··· DATASET RECORDS

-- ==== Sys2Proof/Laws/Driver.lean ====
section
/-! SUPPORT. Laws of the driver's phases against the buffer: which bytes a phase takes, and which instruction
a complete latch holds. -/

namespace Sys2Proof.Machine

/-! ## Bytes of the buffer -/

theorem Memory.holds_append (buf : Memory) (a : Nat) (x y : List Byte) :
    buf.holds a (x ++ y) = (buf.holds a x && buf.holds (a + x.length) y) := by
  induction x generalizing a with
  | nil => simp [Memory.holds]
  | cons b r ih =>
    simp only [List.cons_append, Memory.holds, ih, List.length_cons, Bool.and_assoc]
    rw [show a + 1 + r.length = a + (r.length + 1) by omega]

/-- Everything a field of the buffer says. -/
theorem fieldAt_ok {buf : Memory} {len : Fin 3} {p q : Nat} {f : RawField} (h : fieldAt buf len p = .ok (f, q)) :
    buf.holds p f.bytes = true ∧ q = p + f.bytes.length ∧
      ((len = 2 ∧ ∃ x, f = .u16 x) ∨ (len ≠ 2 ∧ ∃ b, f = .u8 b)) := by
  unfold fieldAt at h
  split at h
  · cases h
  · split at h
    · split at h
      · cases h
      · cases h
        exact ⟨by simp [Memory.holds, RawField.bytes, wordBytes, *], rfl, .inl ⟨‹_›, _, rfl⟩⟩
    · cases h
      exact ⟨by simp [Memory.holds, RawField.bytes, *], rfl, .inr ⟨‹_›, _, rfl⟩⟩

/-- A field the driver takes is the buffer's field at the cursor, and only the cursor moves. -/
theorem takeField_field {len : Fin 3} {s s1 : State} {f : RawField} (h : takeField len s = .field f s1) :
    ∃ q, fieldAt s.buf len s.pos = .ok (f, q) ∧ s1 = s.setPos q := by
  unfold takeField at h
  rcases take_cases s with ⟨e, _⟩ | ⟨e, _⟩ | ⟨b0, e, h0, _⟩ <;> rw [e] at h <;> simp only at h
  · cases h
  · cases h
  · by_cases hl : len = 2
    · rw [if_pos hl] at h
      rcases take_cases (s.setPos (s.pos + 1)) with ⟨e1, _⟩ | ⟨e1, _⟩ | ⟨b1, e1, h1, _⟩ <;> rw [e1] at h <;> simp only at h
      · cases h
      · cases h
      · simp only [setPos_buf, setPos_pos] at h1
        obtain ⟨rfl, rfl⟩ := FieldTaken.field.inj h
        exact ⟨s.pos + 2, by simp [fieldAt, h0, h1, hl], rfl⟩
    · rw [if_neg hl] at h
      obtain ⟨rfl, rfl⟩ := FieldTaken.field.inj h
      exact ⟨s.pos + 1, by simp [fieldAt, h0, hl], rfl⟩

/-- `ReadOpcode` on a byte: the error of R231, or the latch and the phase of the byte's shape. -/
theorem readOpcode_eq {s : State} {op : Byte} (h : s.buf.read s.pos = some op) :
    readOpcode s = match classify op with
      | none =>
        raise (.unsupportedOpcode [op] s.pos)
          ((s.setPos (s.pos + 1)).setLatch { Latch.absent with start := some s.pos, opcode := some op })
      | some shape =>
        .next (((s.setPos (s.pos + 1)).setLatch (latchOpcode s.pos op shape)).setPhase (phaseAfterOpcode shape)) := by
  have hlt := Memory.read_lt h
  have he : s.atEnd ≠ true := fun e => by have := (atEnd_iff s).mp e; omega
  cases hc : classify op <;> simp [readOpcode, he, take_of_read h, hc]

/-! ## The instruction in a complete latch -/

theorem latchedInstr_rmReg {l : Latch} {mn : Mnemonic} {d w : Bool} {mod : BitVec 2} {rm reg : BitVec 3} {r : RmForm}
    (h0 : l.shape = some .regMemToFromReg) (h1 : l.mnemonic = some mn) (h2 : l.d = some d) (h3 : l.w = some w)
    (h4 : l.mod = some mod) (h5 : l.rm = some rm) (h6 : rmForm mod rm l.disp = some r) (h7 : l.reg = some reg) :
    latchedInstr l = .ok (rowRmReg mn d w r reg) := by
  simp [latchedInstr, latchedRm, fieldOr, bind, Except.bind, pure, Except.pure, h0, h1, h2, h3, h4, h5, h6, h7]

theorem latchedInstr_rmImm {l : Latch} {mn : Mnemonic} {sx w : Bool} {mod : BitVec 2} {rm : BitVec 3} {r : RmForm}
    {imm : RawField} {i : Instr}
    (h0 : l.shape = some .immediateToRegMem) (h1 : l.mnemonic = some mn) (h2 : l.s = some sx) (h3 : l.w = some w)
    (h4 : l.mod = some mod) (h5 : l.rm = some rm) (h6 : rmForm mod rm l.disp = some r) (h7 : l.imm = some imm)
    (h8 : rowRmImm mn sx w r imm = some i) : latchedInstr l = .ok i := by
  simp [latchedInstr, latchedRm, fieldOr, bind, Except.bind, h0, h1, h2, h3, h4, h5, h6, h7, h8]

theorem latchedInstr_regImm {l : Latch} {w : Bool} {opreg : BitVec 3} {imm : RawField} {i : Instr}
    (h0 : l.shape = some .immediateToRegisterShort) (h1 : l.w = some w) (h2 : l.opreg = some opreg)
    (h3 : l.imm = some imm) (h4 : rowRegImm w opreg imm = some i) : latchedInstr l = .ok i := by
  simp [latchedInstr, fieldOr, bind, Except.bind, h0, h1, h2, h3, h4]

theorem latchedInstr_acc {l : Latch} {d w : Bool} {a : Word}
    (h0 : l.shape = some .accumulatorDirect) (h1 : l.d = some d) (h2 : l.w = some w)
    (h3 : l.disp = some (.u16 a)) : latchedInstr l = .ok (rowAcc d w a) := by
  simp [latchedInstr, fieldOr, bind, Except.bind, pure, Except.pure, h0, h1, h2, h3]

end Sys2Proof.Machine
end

······

The lines you return should be those above that contain the word "BitVec", every one of them.

theorem latchedInstr_rmReg {l : Latch} {mn : Mnemonic} {d w : Bool} {mod : BitVec 2} {rm reg : BitVec 3} {r : RmForm}
theorem latchedInstr_rmImm {l : Latch} {mn : Mnemonic} {sx w : Bool} {mod : BitVec 2} {rm : BitVec 3} {r : RmForm}
theorem latchedInstr_regImm {l : Latch} {w : Bool} {opreg : BitVec 3} {imm : RawField} {i : Instr}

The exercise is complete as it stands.